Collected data
Content starts
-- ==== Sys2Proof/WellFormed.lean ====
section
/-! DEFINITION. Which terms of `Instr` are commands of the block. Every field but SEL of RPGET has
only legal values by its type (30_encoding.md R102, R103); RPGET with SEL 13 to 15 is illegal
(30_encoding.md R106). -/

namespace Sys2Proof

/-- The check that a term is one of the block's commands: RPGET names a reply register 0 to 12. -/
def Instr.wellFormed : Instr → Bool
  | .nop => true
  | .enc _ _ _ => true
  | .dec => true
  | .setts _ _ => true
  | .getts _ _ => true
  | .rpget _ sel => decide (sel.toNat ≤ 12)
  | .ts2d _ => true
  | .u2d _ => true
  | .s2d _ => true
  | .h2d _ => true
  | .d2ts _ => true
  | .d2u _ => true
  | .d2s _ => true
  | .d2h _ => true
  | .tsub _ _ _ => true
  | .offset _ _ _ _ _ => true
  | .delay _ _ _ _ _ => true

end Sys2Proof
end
Content ends
Content starts
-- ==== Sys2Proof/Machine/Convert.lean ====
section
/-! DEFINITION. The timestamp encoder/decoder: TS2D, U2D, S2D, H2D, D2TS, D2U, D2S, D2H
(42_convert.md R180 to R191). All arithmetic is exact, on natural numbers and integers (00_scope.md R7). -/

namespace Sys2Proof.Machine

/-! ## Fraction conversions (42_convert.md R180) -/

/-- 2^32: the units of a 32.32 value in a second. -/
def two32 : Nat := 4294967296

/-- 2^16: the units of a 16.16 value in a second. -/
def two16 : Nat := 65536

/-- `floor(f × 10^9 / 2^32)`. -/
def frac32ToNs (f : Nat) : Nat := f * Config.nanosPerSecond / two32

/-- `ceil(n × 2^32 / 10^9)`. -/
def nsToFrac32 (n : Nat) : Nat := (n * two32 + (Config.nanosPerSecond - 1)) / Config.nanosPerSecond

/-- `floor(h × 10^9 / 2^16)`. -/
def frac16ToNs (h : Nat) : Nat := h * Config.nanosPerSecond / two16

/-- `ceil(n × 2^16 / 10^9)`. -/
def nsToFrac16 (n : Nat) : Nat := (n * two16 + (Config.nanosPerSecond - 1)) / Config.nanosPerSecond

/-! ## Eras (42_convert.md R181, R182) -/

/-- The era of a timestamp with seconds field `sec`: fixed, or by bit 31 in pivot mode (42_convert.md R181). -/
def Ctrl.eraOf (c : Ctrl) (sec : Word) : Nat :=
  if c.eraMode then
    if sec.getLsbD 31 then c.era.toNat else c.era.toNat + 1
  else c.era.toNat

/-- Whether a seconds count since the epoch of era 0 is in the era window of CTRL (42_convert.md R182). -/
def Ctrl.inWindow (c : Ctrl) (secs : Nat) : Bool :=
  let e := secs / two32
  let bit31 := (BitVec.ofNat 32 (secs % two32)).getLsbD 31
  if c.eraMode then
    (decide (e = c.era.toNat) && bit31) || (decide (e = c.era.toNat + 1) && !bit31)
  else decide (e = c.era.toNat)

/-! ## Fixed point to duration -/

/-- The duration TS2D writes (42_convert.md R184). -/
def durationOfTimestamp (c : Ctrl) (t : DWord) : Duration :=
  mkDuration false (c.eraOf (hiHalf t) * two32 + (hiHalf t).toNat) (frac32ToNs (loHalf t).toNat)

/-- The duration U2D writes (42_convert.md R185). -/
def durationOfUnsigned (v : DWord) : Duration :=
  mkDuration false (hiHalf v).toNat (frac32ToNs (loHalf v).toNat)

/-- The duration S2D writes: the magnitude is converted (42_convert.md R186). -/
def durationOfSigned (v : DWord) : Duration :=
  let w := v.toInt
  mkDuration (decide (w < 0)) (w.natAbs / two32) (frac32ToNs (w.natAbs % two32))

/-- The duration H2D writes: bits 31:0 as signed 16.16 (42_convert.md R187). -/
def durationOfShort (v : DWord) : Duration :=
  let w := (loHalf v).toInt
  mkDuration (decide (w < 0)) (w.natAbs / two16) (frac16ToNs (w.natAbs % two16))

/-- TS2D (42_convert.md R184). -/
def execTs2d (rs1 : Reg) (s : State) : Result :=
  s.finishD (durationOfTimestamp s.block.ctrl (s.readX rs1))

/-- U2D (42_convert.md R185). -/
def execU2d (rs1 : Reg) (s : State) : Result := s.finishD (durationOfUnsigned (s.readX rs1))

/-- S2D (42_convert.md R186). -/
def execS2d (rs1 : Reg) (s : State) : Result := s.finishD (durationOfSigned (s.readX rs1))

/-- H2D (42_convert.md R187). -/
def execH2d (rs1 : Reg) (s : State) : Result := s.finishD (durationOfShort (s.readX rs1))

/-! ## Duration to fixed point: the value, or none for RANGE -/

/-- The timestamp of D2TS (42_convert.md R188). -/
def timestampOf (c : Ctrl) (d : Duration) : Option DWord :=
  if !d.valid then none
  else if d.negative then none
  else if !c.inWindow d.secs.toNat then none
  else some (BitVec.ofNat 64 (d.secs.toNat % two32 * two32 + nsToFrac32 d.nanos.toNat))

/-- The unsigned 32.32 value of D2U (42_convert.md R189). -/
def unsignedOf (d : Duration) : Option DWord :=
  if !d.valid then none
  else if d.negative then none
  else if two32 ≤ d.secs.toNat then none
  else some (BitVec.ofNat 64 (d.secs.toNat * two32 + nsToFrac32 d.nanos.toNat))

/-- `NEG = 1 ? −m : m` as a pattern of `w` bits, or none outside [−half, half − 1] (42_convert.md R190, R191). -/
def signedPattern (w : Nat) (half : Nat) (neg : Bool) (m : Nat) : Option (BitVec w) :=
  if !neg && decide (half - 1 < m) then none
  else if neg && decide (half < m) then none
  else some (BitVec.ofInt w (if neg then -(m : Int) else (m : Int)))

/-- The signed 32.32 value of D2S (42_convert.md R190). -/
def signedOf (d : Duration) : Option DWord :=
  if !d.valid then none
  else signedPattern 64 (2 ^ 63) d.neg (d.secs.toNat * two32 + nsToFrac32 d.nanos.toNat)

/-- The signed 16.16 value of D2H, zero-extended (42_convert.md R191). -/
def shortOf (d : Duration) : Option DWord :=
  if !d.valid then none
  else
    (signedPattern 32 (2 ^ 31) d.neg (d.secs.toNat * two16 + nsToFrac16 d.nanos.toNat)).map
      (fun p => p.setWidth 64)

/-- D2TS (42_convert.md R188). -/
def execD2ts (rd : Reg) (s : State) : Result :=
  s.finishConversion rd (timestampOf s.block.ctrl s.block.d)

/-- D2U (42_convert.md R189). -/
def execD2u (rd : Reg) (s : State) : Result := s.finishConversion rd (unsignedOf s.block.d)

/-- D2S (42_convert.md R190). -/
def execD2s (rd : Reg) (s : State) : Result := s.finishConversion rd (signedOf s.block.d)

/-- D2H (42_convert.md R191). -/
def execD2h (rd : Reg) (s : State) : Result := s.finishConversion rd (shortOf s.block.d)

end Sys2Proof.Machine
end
Content ends
Task to complete: Across the entries above, find the lines with the string "false" and copy them.

Exercise solution:
  mkDuration false (c.eraOf (hiHalf t) * two32 + (hiHalf t).toNat) (frac32ToNs (loHalf t).toNat)
  mkDuration false (hiHalf v).toNat (frac32ToNs (loHalf v).toNat)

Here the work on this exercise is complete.